The 1932–33 season was Stoke City's 33rd season in the Football League and the 13th in the Second Division.

After almost gaining promotion last season there was great belief that Stoke would finally make a return to the First Division. And they would do so in impressive style, setting a number of records as they finished in 1st place, a point ahead of Tottenham Hotspur to claim the Second Division title.

Season review

League
After last season's success the main topic amongst the supporters was whether or not their squad of up-and-coming young players was good enough to get Stoke promoted. Mather did not sign anyone during the summer claiming he was happy with his squad and confident that promotion could be gained.

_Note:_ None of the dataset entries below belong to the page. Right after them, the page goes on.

/-- A line written back: the memory that backs it, and the marks (R37, R40, R56). -/
theorem writeBack_eq (s : State) (ln : Nat) (d : LineData) : ∃ errors bad, s.writeBack ln d =
    if isHostLine ln then { s with hostMem := putLine s.hostMem (lineBase ln) d, bad := bad, errors := errors }
    else { s with hbm := putLine s.hbm (lineBase ln) d, bad := bad, errors := errors } := by
  obtain ⟨errors, he⟩ := logLine_eq s d
  refine ⟨errors, (({ s with errors := errors } : State).putMarks ln d).bad, ?_⟩
  rw [State.writeBack, he, State.putBacking]
  cases isHostLine ln <;> rfl

theorem memorySide_writeBack (s : State) (ln : Nat) (d : LineData) : MemorySide s (s.writeBack ln d) := by
  obtain ⟨errors, bad, he⟩ := writeBack_eq s ln d
  rw [he]
  cases isHostLine ln <;> rfl

/-- The memory that a line of the part is written back to (R40). -/
theorem hbm_writeBack {s : State} {ln : Nat} {d : LineData} (h : isHostLine ln = false) :
    (s.writeBack ln d).hbm = putLine s.hbm (lineBase ln) d ∧ (s.writeBack ln d).hostMem = s.hostMem := by
  obtain ⟨errors, bad, he⟩ := writeBack_eq s ln d
  rw [he, h]
  exact ⟨rfl, rfl⟩

/-- The memory that a host line is written back to (R56). -/
theorem hostMem_writeBack {s : State} {ln : Nat} {d : LineData} (h : isHostLine ln = true) :
    (s.writeBack ln d).hostMem = putLine s.hostMem (lineBase ln) d := by
  obtain ⟨errors, bad, he⟩ := writeBack_eq s ln d
  rw [he, h]
  rfl

/-- The bytes of a line of memory that has been replaced. -/
theorem getD_putLine_line (m : Memory) (base : Nat) (d : LineData) {i : Nat} (hi : i < 128) :
    Tab.getD (putLine m base d) (base + i) 0 = Tab.getD d i 0 := by
  rw [getD_putLine, if_pos (by omega), Nat.add_sub_cancel_left]

section
variable {s s' : State} (h : MemorySide s s')
include h

theorem MemorySide.home (k : Nat) : s'.home k = s.home k := by
  have : s'.homes = s.homes := (congrArg State.homes h :)
  rw [State.home, this, State.home]

theorem MemorySide.quiet {k : Nat} (hq : HomeQuiet s k) : HomeQuiet s' k := by
  have hport : s'.port = s.port := (congrArg State.port h :)
  have hops : s'.memops = s.memops := (congrArg State.memops h :)
  exact ⟨by rw [h.home]; exact hq.1, by rw [hport]; exact hq.2.1, by rw [hops]; exact hq.2.2⟩

end

/-! ### A line as its memory holds it -/

/-- The marks of a line as a copy carries them, read at a key. -/
theorem find_marks (s : State) (ln : Nat) (is : List Nat) (k : Nat) :
    Tab.find (128 + k) (is.filterMap fun i =>
      (s.badAt (badMem (isHostLine ln) (lineBase ln) + i)).map fun a => (markKey (8 * i), BitVec.ofNat 8 a)) =
      if k ∈ is then (s.badAt (badMem (isHostLine ln) (lineBase ln) + k)).map (BitVec.ofNat 8) else none := by
  induction is with
  | nil => rfl
  | cons i is ih =>
    have hkey : markKey (8 * i) = 128 + i := by unfold markKey; omega
    rw [List.filterMap_cons]
    by_cases hik : k = i
    · subst hik
      rw [if_pos List.mem_cons_self]
      cases hbad : s.badAt (badMem (isHostLine ln) (lineBase ln) + k) with
      | none =>
        rw [Option.map_none, ih, hbad]
        exact ite_self _
      | some a => rw [Option.map_some, Tab.find_cons, hkey, if_pos rfl, Option.map_some]
    · have hmem : (k ∈ i :: is) ↔ k ∈ is := by simp [hik]
      rw [if_congr hmem rfl rfl]
      cases s.badAt (badMem (isHostLine ln) (lineBase ln) + i) with
      | none => rw [Option.map_none, ih]
      | some a => rw [Option.map_some, Tab.find_cons, hkey, if_neg (by omega), ih]

theorem find_lineOf_high (m : Memory) (base : Nat) {k : Nat} (hk : 128 ≤ k) : Tab.find k (lineOf m base) = none := by
  induction m with
  | nil => rfl
  | cons p m ih =>
    obtain ⟨a, v⟩ := p
    unfold lineOf at ih ⊢
    rw [List.filter_cons]
    split
    next h =>
      have hin : base ≤ a ∧ a < base + 128 := by simpa using h
      rw [List.map_cons, Tab.find_cons, if_neg (by omega), ih]
    next => exact ih

/-- The bytes and the marks of a line as the memory that backs it holds it (R37). -/
theorem lineMark_backing (s : State) (ln : Nat) {i : Nat} (hi : i < 16) :
    lineMark (s.backing ln) (8 * i) = (s.badAt (badMem (isHostLine ln) (lineBase ln) + i)).map (· % 256) := by
  have hkey : markKey (8 * i) = 128 + i := by unfold markKey; omega
  have hlow : Tab.find (128 + i) (if isHostLine ln then lineOf s.hostMem (lineBase ln) else lineOf s.hbm (lineBase ln)) = none := by
    split <;> exact find_lineOf_high _ _ (by omega)
  rw [lineMark, State.backing, hkey, find_append, hlow, Option.none_or, State.marksOf, find_marks s ln _ i,
    if_pos (List.mem_range.2 hi), Option.map_map]
  rfl

theorem find_marksOf_low (s : State) (ln : Nat) {k : Nat} (hk : k < 128) : Tab.find k (s.marksOf ln) = none := by
  unfold State.marksOf
  induction List.range 16 with
  | nil => rfl
  | cons i is ih =>
    rw [List.filterMap_cons]
    cases s.badAt (badMem (isHostLine ln) (lineBase ln) + i) with
    | none => exact ih
    | some a =>
      rw [Option.map_some, Tab.find_cons, if_neg (by unfold markKey; omega)]
      exact ih

theorem getD_backing_host (s : State) {ln : Nat} (h : isHostLine ln = true) {i : Nat} (hi : i < 128) :
    Tab.getD (s.backing ln) i 0 = Tab.getD s.hostMem (lineBase ln + i) 0 := by
  rw [← (getD_lineOf s.hostMem (lineBase ln) i).trans (if_pos hi), Tab.getD, State.backing, h, if_pos rfl, find_append,
    find_marksOf_low s ln hi, Option.or_none, Tab.getD]

/-! ### Answers, fetches and snoops -/

section
variable {s : State} {ln : Nat} {l : HomeLine}

theorem quiet_putLineAt {k : Nat} (hq : HomeQuiet s k) : HomeQuiet (s.putLineAt ln l) k := quiet_modHome rfl hq

/-- A line gives way at its home to what the host has left of it. -/
theorem leave_eq (hdevice : isHostLine ln = false) (hline : Tab.find ln (s.home (homeOf ln)).lines = some l) (hdirty : l.dirty = true) :
    s.leave ln = (s.writeBack ln l.data).modHome (homeOf ln) fun h =>
      { h with lines := Tab.del ln h.lines, mts := max h.mts l.rts } := by
  simp only [State.leave, hline, hdirty, if_true, hdevice, Bool.false_eq_true, if_false]

theorem find_resident {s : State} {ln : Nat} : s.isResident ln = (Tab.find ln (s.home (homeOf ln)).lines).isSome := rfl

/-- The state in which the answer to a back-invalidate has come. -/
def givenUp (s : State) (ln : Nat) (l : HomeLine) : State :=
  { s with port := { s.port with snoops := s.port.snoops.erase ln } }.putLineAt ln
    { l with state := .h, hostHeld := false, pend := if l.leaving then none else l.pend }

theorem exec_answer (hsnoop : s.port.snoops.contains ln = true) (hline : Tab.find ln (s.home (homeOf ln)).lines = some l) :
    exec (.backInvalidateAnswer ln) s =
      .next ((if l.leaving then (givenUp s ln l).leave ln else (givenUp s ln l).complete ln).settle (homeOf ln) 64) := by
  have hl : s.lineAt ln = l := by rw [State.lineAt, hline]; rfl
  have hl' : ({ s with port := { s.port with snoops := s.port.snoops.erase ln } } : State).lineAt ln = l := hl
  show execBackInvalidateAnswer ln s = _
  simp only [execBackInvalidateAnswer, hsnoop, if_true, hl']
  rfl

theorem find_givenUp : Tab.find ln ((givenUp s ln l).home (homeOf ln)).lines =
    some { l with state := .h, hostHeld := false, pend := if l.leaving then none else l.pend } := by
  rw [givenUp, State.putLineAt, home_modHome, if_pos rfl]
  exact Tab.find_put_same _ _ _

theorem quiet_givenUp {k : Nat} (hq : HomeQuiet s k) : HomeQuiet (givenUp s ln l) k :=
  quiet_putLineAt (s := { s with port := { s.port with snoops := s.port.snoops.erase ln } }) hq

/-- A dirty line that is to leave its slice goes to memory when the host has given it up (R40, R57). -/
theorem answer_leaves (hsnoop : s.port.snoops.contains ln = true) (hdevice : isHostLine ln = false)
    (hline : Tab.find ln (s.home (homeOf ln)).lines = some l) (hq : HomeQuiet s (homeOf ln)) (hleaving : l.leaving = true)
    (hdirty : l.dirty = true) :
    ∃ s', exec (.backInvalidateAnswer ln) s = .next s' ∧ s'.isResident ln = false ∧
      (∀ i, i < 128 → Tab.getD s'.hbm (lineBase ln + i) 0 = Tab.getD l.data i 0) ∧
      (∀ a, a < lineBase ln ∨ lineBase ln + 128 ≤ a → Tab.getD s'.hbm a 0 = Tab.getD s.hbm a 0) ∧
      l.rts ≤ (s'.home (homeOf ln)).mts ∧ s'.hostMem = s.hostMem ∧ s'.teams = s.teams := by
  obtain ⟨u, hu⟩ : ∃ u, u = (givenUp s ln l).writeBack ln l.data := ⟨_, rfl⟩
  have hmem : MemorySide (givenUp s ln l) u := hu ▸ memorySide_writeBack _ _ _
  obtain ⟨hhbm, hhost⟩ : u.hbm = putLine s.hbm (lineBase ln) l.data ∧ u.hostMem = s.hostMem :=
    hu ▸ hbm_writeBack (s := givenUp s ln l) hdevice
  obtain ⟨v, hv⟩ : ∃ v, v = u.modHome (homeOf ln) fun h => { h with lines := Tab.del ln h.lines, mts := max h.mts l.rts } := ⟨_, rfl⟩
  have hhome : v.home (homeOf ln) = _ := hv ▸ (home_modHome u _ _ _).trans (if_pos rfl)
  have hleft : (givenUp s ln l).leave ln = v := by
    rw [leave_eq hdevice find_givenUp hdirty, hv, hu]
  have hquiet : HomeQuiet v (homeOf ln) := hv ▸ quiet_modHome rfl (hmem.quiet (quiet_givenUp hq))
  have htidy := settle_quiet 64 hquiet
  have hexec := exec_answer hsnoop hline
  rw [hleaving, if_pos rfl, hleft] at hexec
  have hmemory : (v.settle (homeOf ln) 64).hbm = putLine s.hbm (lineBase ln) l.data := by
    rw [htidy.hbm, hv]
    exact hhbm
  refine ⟨_, hexec, ?_, fun i hi => ?_, fun a ha => ?_, ?_, ?_, ?_⟩
  · rw [find_resident, htidy.home, hhome]
    exact congrArg Option.isSome ((Tab.find_del ln ln _).trans (if_pos rfl))
  · rw [hmemory, getD_putLine_line _ _ _ hi]
  · rw [hmemory, getD_putLine, if_neg (by omega)]
  · rw [htidy.home, hhome]
    exact Nat.le_max_right _ _
  · rw [(congrArg State.hostMem htidy.1.1 : State.hostMem _ = State.hostMem _), hv]
    exact hhost
  · rw [htidy.teams, hv]
    exact (congrArg State.teams hmem :)

/-- Another line stays where it is, no longer held by the host (R57). -/
theorem answer_stays (hsnoop : s.port.snoops.contains ln = true) (hline : Tab.find ln (s.home (homeOf ln)).lines = some l)
    (hq : HomeQuiet s (homeOf ln)) (hpend : l.pend = none) :
    ∃ s', exec (.backInvalidateAnswer ln) s = .next s' ∧
      Tab.find ln (s'.home (homeOf ln)).lines = some { l with state := .h, hostHeld := false } ∧
      { s' with
        homes := s.homes, port := s.port, regions := s.regions, net := s.net, nextTag := s.nextTag, errors := s.errors } = s := by
  have hleaving : l.leaving = false := by rw [HomeLine.leaving, hpend]; rfl
  have hlines := find_givenUp (s := s) (ln := ln) (l := l)
  rw [hleaving, if_neg Bool.false_ne_true] at hlines
  have hcomplete : (givenUp s ln l).complete ln = givenUp s ln l := complete_none (by rw [State.lineAt, hlines]; exact hpend)
  have htidy := settle_quiet 64 (quiet_givenUp (ln := ln) (l := l) hq)
  have hexec := exec_answer hsnoop hline
  rw [hleaving, if_neg Bool.false_ne_true, hcomplete] at hexec
  refine ⟨_, hexec, ?_, ?_⟩
  · rw [htidy.home, hlines]
  · exact (congrArg (fun u : State => { u with
      homes := s.homes, port := s.port, regions := s.regions, net := s.net, nextTag := s.nextTag, errors := s.errors })
      htidy.1.1 :)

/-- A fetched host line enters the port at the port clock, with the marks of its memory (R56, R83). -/
theorem fetch_enters (line : Nat) (hfetch : s.port.fetching.contains (hostLineBase + line) = true) (hq : HomeQuiet s portHome) :
    ∃ s' d, exec (.hostLineFetch line) s = .next s' ∧
      Tab.find (hostLineBase + line) (s'.home portHome).lines =
        some { data := d, wts := s.clock portClock, rts := s.clock portClock } ∧
      (∀ i, i < 128 → Tab.getD d i 0 = Tab.getD s.hostMem (line * 128 + i) 0) ∧
      (∀ i, i < 16 → lineMark d (8 * i) = (s.badAt (badMem true (line * 128 + 8 * i))).map (· % 256)) ∧
      s'.hostMem = s.hostMem ∧ s'.hbm = s.hbm := by
  obtain ⟨u, hu⟩ : ∃ u : State, u = { s with port := { s.port with fetching := s.port.fetching.erase (hostLineBase + line) } }.putLineAt
    (hostLineBase + line) { data := s.backing (hostLineBase + line), wts := s.clock portClock, rts := s.clock portClock } := ⟨_, rfl⟩
  have hexec : exec (.hostLineFetch line) s = .next (u.settle portHome 64) := by
    show execHostLineFetch line s = _
    simp only [execHostLineFetch, hfetch, if_true]
    rw [hu]
    rfl
  have hquiet : HomeQuiet u portHome := by
    rw [hu]
    exact quiet_putLineAt (s := { s with port := { s.port with fetching := s.port.fetching.erase (hostLineBase + line) } }) hq
  have htidy := settle_quiet 64 hquiet
  have hlines : Tab.find (hostLineBase + line) (u.home portHome).lines =
      some { data := s.backing (hostLineBase + line), wts := s.clock portClock, rts := s.clock portClock } := by
    rw [hu, State.putLineAt, homeOf_host, home_modHome, if_pos rfl]
    exact Tab.find_put_same _ _ _
  refine ⟨_, s.backing (hostLineBase + line), hexec, ?_, fun i hi => ?_, fun i hi => ?_, ?_, ?_⟩
  · rw [htidy.home, hlines]
  · rw [getD_backing_host s (isHostLine_host line) hi, lineBase_host]
  · rw [lineMark_backing s _ hi, lineBase_host, isHostLine_host,
      show badMem true (line * 128) + i = badMem true (line * 128 + 8 * i) by simp only [badMem, if_true]; omega]
  · rw [(congrArg State.hostMem htidy.1.1 : State.hostMem _ = State.hostMem _), hu]
    rfl
  · rw [htidy.hbm, hu]
    rfl

/-- A host snoop is answered from the always-powered store (R59, R84). -/
theorem snoop_store (line : Nat) (hboot : s.busy.bootFailed = false) {d : LineData}
    (hstore : Tab.find (hostLineBase + line) s.port.store = some d) :
    ∃ s', exec (.hostSnoop line) s = .next s' ∧ s'.port.snoopData = some d ∧ s'.port.snoopHit = true ∧
      Tab.find (hostLineBase + line) s'.port.store = none ∧
      ∀ i, i < 128 → Tab.getD s'.hostMem (line * 128 + i) 0 = Tab.getD d i 0 := by
  obtain ⟨u, hu⟩ : ∃ u, u = s.writeBack (hostLineBase + line) d := ⟨_, rfl⟩
  have hexec : exec (.hostSnoop line) s = .next { u with port := { s.port with
      store := Tab.del (hostLineBase + line) s.port.store, snoopData := some d, snoopHit := true } } := by
    show execHostSnoop line s = _
    simp only [execHostSnoop, hboot, Bool.false_eq_true, if_false, hstore, ← hu]
    rfl
  refine ⟨_, hexec, rfl, rfl, (Tab.find_del _ _ _).trans (if_pos rfl), fun i hi => ?_⟩
  show Tab.getD u.hostMem _ 0 = _
  rw [hu, hostMem_writeBack (isHostLine_host line), lineBase_host, getD_putLine_line _ _ _ hi]

/-- A snoop of a line that the port does not have (R84). -/
theorem snoop_absent (line : Nat) (hboot : s.busy.bootFailed = false)
    (hstore : Tab.find (hostLineBase + line) s.port.store = none) (hres : s.isResident (hostLineBase + line) = false) :
    ∃ s', exec (.hostSnoop line) s = .next s' ∧ s'.port.snoopData = none ∧ s'.port.snoopHit = false ∧ s'.homes = s.homes ∧
      s'.hostMem = s.hostMem := by
  have hexec : exec (.hostSnoop line) s = .next { s with port := { s.port with snoopData := none, snoopHit := false } } := by
    show execHostSnoop line s = _
    simp only [execHostSnoop, hboot, Bool.false_eq_true, if_false, hstore, hres, Bool.not_false, if_true]
    rfl
  exact ⟨_, hexec, rfl, rfl, rfl, rfl⟩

Stoke started the 1932–33 season brilliantly winning 13 from their first 18 matches, with Joe Johnson, Joe Mawson, Bobby Liddle and Stanley Matthews in fine form. No wins in December allowed Tottenham Hotspur to close the gap at the top of the table and they would be destined to be running partners for the rest of the season. Mawson suffered injury towards the end of the season which would ruin his career and Mather brought in Reading forward Jack Palethorpe to fill the gap and he did well scoring eight goals in ten matches.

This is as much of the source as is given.